- _Material provided_
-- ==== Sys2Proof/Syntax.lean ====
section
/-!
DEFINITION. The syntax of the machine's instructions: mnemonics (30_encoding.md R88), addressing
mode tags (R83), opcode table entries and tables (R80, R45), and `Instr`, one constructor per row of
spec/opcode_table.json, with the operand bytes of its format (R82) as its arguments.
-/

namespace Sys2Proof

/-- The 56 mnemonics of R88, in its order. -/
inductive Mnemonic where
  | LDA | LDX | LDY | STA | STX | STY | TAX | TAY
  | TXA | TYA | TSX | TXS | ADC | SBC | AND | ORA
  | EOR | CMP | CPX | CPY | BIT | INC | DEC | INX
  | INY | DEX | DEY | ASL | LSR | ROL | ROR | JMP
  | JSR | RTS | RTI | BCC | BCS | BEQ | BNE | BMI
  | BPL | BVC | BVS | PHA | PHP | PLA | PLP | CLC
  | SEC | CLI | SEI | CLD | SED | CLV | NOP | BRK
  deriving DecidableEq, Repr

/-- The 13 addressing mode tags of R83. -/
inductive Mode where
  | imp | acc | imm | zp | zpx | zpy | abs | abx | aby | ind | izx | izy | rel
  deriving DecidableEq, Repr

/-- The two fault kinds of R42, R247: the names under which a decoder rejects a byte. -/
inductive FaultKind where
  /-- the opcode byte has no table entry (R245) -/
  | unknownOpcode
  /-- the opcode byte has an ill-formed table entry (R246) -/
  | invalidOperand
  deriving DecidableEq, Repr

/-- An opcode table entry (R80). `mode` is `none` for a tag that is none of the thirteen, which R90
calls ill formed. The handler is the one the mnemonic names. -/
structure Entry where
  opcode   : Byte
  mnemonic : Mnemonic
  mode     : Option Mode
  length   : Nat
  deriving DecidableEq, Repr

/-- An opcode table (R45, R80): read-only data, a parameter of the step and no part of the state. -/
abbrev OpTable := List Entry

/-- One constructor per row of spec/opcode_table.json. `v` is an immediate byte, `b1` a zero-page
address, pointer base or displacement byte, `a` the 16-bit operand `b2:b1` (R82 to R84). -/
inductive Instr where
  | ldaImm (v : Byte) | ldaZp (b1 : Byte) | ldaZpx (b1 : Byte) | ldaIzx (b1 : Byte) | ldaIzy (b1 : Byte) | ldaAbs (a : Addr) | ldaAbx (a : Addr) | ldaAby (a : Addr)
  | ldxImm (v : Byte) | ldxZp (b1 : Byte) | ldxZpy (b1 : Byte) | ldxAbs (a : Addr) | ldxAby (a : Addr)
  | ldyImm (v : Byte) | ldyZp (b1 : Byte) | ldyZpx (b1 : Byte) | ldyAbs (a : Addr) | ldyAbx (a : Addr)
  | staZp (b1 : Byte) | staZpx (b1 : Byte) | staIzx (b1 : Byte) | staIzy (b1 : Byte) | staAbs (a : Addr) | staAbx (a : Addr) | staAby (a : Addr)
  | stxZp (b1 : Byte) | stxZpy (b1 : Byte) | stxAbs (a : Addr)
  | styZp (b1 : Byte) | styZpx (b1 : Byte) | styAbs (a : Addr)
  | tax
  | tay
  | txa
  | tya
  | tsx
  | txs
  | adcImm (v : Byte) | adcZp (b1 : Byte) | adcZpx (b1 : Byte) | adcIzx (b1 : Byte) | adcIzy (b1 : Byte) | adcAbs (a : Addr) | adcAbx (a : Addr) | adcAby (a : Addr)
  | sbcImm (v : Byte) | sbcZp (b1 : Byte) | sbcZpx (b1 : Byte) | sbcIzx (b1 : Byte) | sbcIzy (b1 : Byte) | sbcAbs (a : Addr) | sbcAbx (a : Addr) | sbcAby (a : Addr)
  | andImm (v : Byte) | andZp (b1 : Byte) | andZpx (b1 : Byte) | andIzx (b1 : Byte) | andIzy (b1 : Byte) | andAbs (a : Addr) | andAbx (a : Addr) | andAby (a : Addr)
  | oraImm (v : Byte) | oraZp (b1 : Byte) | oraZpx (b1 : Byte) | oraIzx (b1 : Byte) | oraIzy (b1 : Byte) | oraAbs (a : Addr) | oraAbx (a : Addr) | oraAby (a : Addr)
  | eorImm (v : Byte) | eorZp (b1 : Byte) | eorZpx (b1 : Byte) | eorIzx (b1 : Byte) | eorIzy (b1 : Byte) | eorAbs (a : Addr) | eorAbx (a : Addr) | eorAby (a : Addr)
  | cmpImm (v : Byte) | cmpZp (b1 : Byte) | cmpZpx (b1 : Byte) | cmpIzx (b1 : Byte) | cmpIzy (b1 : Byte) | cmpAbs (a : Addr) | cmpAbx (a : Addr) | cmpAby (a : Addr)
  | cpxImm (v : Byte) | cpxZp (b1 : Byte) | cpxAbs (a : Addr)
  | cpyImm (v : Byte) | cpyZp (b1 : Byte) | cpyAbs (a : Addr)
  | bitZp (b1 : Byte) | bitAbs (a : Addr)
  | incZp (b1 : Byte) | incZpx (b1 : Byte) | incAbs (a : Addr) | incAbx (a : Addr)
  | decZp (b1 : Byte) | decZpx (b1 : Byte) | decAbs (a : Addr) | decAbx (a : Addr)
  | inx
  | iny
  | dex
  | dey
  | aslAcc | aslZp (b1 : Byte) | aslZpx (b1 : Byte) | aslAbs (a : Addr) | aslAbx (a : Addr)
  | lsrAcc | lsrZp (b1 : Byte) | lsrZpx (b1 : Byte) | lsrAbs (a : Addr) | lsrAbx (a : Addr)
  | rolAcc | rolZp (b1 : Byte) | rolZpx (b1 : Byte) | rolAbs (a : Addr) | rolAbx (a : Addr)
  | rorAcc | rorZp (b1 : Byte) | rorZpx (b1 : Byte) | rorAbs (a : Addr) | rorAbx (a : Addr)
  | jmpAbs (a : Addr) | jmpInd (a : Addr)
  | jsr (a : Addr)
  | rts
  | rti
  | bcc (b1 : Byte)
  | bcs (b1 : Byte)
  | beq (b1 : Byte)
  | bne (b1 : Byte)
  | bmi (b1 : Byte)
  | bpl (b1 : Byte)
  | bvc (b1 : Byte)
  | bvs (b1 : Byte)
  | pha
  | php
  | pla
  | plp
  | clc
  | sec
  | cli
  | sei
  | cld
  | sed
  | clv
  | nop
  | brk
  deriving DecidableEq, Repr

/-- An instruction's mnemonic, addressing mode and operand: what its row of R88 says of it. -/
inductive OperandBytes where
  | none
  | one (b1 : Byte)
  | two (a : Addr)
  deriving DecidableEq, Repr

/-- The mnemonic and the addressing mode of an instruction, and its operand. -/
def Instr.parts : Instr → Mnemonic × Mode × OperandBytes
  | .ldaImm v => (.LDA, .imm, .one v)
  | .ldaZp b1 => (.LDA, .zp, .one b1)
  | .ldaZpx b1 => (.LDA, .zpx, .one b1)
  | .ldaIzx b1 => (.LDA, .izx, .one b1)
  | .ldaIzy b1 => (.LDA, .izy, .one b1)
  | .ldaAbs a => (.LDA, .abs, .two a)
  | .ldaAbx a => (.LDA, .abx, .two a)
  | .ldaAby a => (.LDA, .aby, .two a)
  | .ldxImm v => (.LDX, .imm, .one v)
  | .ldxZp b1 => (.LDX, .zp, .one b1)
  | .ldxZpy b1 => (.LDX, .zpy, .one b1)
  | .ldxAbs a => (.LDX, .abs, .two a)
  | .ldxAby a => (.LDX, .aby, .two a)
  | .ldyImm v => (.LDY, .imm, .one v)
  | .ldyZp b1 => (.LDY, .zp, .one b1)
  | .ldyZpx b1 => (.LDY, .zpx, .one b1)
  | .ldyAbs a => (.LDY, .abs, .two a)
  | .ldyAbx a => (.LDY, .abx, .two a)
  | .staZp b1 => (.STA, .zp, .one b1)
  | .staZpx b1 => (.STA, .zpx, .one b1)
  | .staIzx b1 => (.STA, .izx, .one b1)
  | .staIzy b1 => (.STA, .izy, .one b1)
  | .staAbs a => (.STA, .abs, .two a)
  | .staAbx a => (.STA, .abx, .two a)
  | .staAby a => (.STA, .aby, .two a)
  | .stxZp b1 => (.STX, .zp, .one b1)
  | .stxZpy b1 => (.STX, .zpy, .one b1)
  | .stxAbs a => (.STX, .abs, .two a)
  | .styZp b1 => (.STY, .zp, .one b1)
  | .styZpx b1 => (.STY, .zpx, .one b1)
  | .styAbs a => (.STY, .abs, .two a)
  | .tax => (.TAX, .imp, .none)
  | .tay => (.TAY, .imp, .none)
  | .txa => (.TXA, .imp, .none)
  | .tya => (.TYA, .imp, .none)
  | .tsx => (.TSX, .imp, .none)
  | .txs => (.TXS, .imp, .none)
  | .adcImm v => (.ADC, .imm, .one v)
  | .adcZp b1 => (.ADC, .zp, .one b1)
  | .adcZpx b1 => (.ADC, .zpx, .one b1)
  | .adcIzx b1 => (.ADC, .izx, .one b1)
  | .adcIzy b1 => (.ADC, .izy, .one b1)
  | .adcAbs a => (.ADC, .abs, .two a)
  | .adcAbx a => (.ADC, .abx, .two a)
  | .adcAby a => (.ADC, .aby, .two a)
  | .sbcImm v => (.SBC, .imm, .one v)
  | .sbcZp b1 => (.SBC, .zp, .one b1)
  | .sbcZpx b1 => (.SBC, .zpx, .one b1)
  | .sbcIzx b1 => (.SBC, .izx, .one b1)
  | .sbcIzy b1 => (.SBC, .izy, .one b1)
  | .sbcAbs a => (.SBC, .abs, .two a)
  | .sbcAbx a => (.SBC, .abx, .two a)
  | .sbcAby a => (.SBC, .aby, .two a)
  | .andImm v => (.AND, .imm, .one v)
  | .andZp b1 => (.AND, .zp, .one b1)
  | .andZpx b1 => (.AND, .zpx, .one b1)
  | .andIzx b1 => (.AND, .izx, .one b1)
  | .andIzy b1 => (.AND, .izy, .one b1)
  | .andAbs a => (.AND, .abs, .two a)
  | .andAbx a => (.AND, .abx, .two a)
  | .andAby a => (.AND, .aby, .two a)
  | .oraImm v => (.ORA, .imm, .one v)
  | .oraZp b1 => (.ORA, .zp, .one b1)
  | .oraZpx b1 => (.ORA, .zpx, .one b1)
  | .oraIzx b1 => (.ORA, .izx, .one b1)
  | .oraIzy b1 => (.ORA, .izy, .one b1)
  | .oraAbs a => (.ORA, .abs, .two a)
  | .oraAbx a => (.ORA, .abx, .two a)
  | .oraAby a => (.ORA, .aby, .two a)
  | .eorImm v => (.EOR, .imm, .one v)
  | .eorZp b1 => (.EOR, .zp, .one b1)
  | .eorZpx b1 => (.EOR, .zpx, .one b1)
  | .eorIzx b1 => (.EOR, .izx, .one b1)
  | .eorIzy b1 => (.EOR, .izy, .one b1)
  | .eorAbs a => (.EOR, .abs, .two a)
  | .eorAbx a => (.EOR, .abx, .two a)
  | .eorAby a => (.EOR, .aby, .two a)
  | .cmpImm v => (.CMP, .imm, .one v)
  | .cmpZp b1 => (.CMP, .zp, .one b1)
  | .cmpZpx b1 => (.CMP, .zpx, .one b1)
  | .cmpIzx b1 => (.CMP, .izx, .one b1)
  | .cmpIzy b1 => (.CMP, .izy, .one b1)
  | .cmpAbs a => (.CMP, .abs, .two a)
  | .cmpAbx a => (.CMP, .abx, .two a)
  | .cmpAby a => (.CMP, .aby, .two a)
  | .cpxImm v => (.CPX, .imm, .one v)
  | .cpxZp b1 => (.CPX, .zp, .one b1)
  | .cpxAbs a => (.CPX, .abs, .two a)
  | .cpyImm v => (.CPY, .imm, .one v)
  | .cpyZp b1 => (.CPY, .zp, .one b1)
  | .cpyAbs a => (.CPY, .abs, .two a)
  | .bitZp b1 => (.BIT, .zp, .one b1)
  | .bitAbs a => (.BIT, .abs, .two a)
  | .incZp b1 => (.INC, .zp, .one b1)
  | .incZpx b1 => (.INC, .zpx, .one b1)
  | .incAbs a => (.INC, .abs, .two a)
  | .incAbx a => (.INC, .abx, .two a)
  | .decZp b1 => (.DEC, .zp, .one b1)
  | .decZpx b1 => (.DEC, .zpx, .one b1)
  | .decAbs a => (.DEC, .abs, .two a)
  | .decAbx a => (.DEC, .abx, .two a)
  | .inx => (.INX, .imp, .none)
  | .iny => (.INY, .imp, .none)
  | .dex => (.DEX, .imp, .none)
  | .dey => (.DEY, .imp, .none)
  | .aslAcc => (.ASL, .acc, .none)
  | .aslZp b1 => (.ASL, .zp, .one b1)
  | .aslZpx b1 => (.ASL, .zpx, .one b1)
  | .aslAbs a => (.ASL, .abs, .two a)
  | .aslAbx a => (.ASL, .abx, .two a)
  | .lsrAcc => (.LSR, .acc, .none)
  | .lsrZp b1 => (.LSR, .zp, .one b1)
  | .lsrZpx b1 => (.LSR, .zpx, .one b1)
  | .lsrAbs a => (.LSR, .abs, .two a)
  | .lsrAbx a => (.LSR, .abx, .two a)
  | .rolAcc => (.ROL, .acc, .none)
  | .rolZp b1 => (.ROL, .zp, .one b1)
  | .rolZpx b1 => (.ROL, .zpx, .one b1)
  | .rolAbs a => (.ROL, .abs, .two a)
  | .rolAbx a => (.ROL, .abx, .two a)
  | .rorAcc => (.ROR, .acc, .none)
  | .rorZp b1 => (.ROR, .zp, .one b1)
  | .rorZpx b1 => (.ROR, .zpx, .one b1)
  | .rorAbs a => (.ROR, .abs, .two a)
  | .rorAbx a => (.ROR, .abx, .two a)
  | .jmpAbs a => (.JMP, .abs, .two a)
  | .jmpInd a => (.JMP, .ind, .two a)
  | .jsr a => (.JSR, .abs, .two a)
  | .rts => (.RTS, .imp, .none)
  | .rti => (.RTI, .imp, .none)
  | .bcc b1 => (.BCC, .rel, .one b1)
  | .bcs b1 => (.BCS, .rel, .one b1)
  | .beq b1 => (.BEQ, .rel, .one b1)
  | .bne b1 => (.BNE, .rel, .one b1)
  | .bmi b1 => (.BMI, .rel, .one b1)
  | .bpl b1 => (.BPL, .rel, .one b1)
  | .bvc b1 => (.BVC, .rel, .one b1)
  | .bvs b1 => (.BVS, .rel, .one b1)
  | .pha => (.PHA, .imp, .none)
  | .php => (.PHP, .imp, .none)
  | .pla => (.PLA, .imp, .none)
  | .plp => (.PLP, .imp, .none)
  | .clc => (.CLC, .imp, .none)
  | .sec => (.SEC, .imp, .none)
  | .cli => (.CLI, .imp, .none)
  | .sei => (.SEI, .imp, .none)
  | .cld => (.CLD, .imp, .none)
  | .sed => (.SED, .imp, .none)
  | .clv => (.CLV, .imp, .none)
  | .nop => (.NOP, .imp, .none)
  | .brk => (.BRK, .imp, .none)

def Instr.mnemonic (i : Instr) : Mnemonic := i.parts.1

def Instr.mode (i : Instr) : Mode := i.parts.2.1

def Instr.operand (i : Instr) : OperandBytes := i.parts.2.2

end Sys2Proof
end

- _What is required_
Please show the lines in the entries above that hold the string "lsrAcc".

- _Solved exercise_
  | lsrAcc | lsrZp (b1 : Byte) | lsrZpx (b1 : Byte) | lsrAbs (a : Addr) | lsrAbx (a : Addr)
  | .lsrAcc => (.LSR, .acc, .none)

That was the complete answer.